● Entries taken from a collection:
/-- Settles O19: a step leaves Halted or Stopped by waking, or it executes one instruction (`executeOne_mode`). -/
theorem modeWriters : Obligations.ModeWriters := by
  intro s t h changed u v i
  have hmode : u.mode = s.mode := platformAct_mode s
  have woken (hm : u.mode = .running ∨ u.mode = .halted ∧ u.hasPending = true) (ht : t.mode = .running) :
      s.mode = .halted ∧ u.pending ≠ 0 := by
    rcases hm with hm | ⟨hm, hp⟩
    · exact absurd (ht.trans (hm.symm.trans hmode)) changed
    · exact ⟨hmode.symm.trans hm, pending_ne_zero_of_hasPending hp⟩
  have active (hm : u.mode = .running ∨ u.mode = .halted ∧ u.hasPending = true) : s.mode = .running ∨ s.mode = .halted :=
    hmode ▸ hm.imp_right And.left
  rcases cpuStep_next h with ⟨_, rfl⟩ | ⟨_, _, rfl⟩ | ⟨hm, hw, rfl⟩ | ⟨_, _, rfl⟩ | ⟨hm, _, _, hd⟩ | ⟨hm, _, he⟩
  · exact absurd hmode changed
  · exact absurd hmode changed
  · exact .inr (.inl ⟨rfl, hmode.symm.trans hm, hw, fun default => (stopWakes_of_nil default).symm.trans hw⟩)
  · exact absurd hmode changed
  · have running : t.mode = .running := (entersHandler_of_dispatch hd).mode
    obtain ⟨asleep, hp⟩ := woken hm running
    exact .inl ⟨running, asleep, hp⟩
  · rcases executeOne_mode he with ht | ⟨hi, ht⟩ | ⟨hi, none, ht⟩ | ⟨pad, e, hi, listed, ht⟩ | ⟨hi, ht⟩
    · obtain ⟨asleep, hp⟩ := woken hm ht
      exact .inl ⟨ht, asleep, hp⟩
    · refine .inr (.inr (.inl ⟨ht, (active hm).resolve_right fun asleep => changed (ht.trans asleep.symm), hi⟩))
    · exact .inr (.inr (.inr (.inl ⟨ht, active hm, hi, none⟩)))
    · exact .inr (.inr (.inr (.inr (.inl ⟨active hm, pad, e, hi, listed, ht⟩))))
    · exact .inr (.inr (.inr (.inr (.inr ⟨ht, active hm, hi⟩))))

/-! ## Refusals (R220, R232, R132, R142) -/

/-- A refused step is a refused dispatch or a refused instruction. -/
theorem cpuStep_refused {s : State} {r : Refusal} (h : cpuStep s = .refused r) :
    (s.ime = true ∧ s.hasPending = true ∧ dispatchInterrupt { s with mode := .running } = .refused r) ∨
    executeOne { s with mode := .running } = .refused r := by
  have last (hd : dispatchOrExecute { s with mode := .running } = .refused r) :
      (s.ime = true ∧ s.hasPending = true ∧ dispatchInterrupt { s with mode := .running } = .refused r) ∨
      executeOne { s with mode := .running } = .refused r := by
    unfold dispatchOrExecute at hd
    split at hd
    · rename_i hc
      obtain ⟨hime, hp⟩ := Bool.and_eq_true_iff.mp hc
      exact .inl ⟨hime, hp, hd⟩
    · exact .inr hd
  unfold cpuStep at h
  split at h
  case h_1 => exact nomatch h
  case h_2 => exact nomatch h
  case h_3 =>
    split at h
    · exact last h
    · exact nomatch h
  case h_4 hm =>
    refine last ?_
    rw [← hm]
    exact h

/-- A refused instruction is one of `stop` or `halt`. -/
theorem executeOne_refused {s : State} {r : Refusal} (h : executeOne s = .refused r) :
    ((fetchInstr s).1 = .halt ∧ execHalt (fetchInstr s).2 = .refused r) ∨
    ∃ pad, (fetchInstr s).1 = .stop pad ∧ execStop pad (fetchInstr s).2 = .refused r := by
  have refused : exec (fetchInstr s).1 (fetchInstr s).2 = .refused r := by
    unfold executeOne at h
    split at h
    case h_1 => exact nomatch h
    case h_2 => exact nomatch h
    case h_3 he => rw [he, Host.Outcome.refused.inj h]
  by_cases hhalt : (fetchInstr s).1 = .halt
  · exact .inl ⟨hhalt, (hhalt ▸ refused :)⟩
  · by_cases hstop : ∃ pad, (fetchInstr s).1 = .stop pad
    · obtain ⟨pad, hpad⟩ := hstop
      exact .inr ⟨pad, hpad, (hpad ▸ refused :)⟩
    · obtain ⟨t, ht⟩ := exec_answers (fetchInstr s).1 hhalt (fun pad e => hstop ⟨pad, e⟩) (fetchInstr s).2
      exact nomatch refused.symm.trans ht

● Work required: In full and word for word, output the entries.

● Output of the task:
/-- Settles O19: a step leaves Halted or Stopped by waking, or it executes one instruction (`executeOne_mode`). -/
theorem modeWriters : Obligations.ModeWriters := by
  intro s t h changed u v i
  have hmode : u.mode = s.mode := platformAct_mode s
  have woken (hm : u.mode = .running ∨ u.mode = .halted ∧ u.hasPending = true) (ht : t.mode = .running) :
      s.mode = .halted ∧ u.pending ≠ 0 := by
    rcases hm with hm | ⟨hm, hp⟩
    · exact absurd (ht.trans (hm.symm.trans hmode)) changed
    · exact ⟨hmode.symm.trans hm, pending_ne_zero_of_hasPending hp⟩
  have active (hm : u.mode = .running ∨ u.mode = .halted ∧ u.hasPending = true) : s.mode = .running ∨ s.mode = .halted :=
    hmode ▸ hm.imp_right And.left
  rcases cpuStep_next h with ⟨_, rfl⟩ | ⟨_, _, rfl⟩ | ⟨hm, hw, rfl⟩ | ⟨_, _, rfl⟩ | ⟨hm, _, _, hd⟩ | ⟨hm, _, he⟩
  · exact absurd hmode changed
  · exact absurd hmode changed
  · exact .inr (.inl ⟨rfl, hmode.symm.trans hm, hw, fun default => (stopWakes_of_nil default).symm.trans hw⟩)
  · exact absurd hmode changed
  · have running : t.mode = .running := (entersHandler_of_dispatch hd).mode
    obtain ⟨asleep, hp⟩ := woken hm running
    exact .inl ⟨running, asleep, hp⟩
  · rcases executeOne_mode he with ht | ⟨hi, ht⟩ | ⟨hi, none, ht⟩ | ⟨pad, e, hi, listed, ht⟩ | ⟨hi, ht⟩
    · obtain ⟨asleep, hp⟩ := woken hm ht
      exact .inl ⟨ht, asleep, hp⟩
    · refine .inr (.inr (.inl ⟨ht, (active hm).resolve_right fun asleep => changed (ht.trans asleep.symm), hi⟩))
    · exact .inr (.inr (.inr (.inl ⟨ht, active hm, hi, none⟩)))
    · exact .inr (.inr (.inr (.inr (.inl ⟨active hm, pad, e, hi, listed, ht⟩))))
    · exact .inr (.inr (.inr (.inr (.inr ⟨ht, active hm, hi⟩))))

/-! ## Refusals (R220, R232, R132, R142) -/

/-- A refused step is a refused dispatch or a refused instruction. -/
theorem cpuStep_refused {s : State} {r : Refusal} (h : cpuStep s = .refused r) :
    (s.ime = true ∧ s.hasPending = true ∧ dispatchInterrupt { s with mode := .running } = .refused r) ∨
    executeOne { s with mode := .running } = .refused r := by
  have last (hd : dispatchOrExecute { s with mode := .running } = .refused r) :
      (s.ime = true ∧ s.hasPending = true ∧ dispatchInterrupt { s with mode := .running } = .refused r) ∨
      executeOne { s with mode := .running } = .refused r := by
    unfold dispatchOrExecute at hd
    split at hd
    · rename_i hc
      obtain ⟨hime, hp⟩ := Bool.and_eq_true_iff.mp hc
      exact .inl ⟨hime, hp, hd⟩
    · exact .inr hd
  unfold cpuStep at h
  split at h
  case h_1 => exact nomatch h
  case h_2 => exact nomatch h
  case h_3 =>
    split at h
    · exact last h
    · exact nomatch h
  case h_4 hm =>
    refine last ?_
    rw [← hm]
    exact h

/-- A refused instruction is one of `stop` or `halt`. -/
theorem executeOne_refused {s : State} {r : Refusal} (h : executeOne s = .refused r) :
    ((fetchInstr s).1 = .halt ∧ execHalt (fetchInstr s).2 = .refused r) ∨
    ∃ pad, (fetchInstr s).1 = .stop pad ∧ execStop pad (fetchInstr s).2 = .refused r := by
  have refused : exec (fetchInstr s).1 (fetchInstr s).2 = .refused r := by
    unfold executeOne at h
    split at h
    case h_1 => exact nomatch h
    case h_2 => exact nomatch h
    case h_3 he => rw [he, Host.Outcome.refused.inj h]
  by_cases hhalt : (fetchInstr s).1 = .halt
  · exact .inl ⟨hhalt, (hhalt ▸ refused :)⟩
  · by_cases hstop : ∃ pad, (fetchInstr s).1 = .stop pad
    · obtain ⟨pad, hpad⟩ := hstop
      exact .inr ⟨pad, hpad, (hpad ▸ refused :)⟩
    · obtain ⟨t, ht⟩ := exec_answers (fetchInstr s).1 hhalt (fun pad e => hstop ⟨pad, e⟩) (fetchInstr s).2
      exact nomatch refused.symm.trans ht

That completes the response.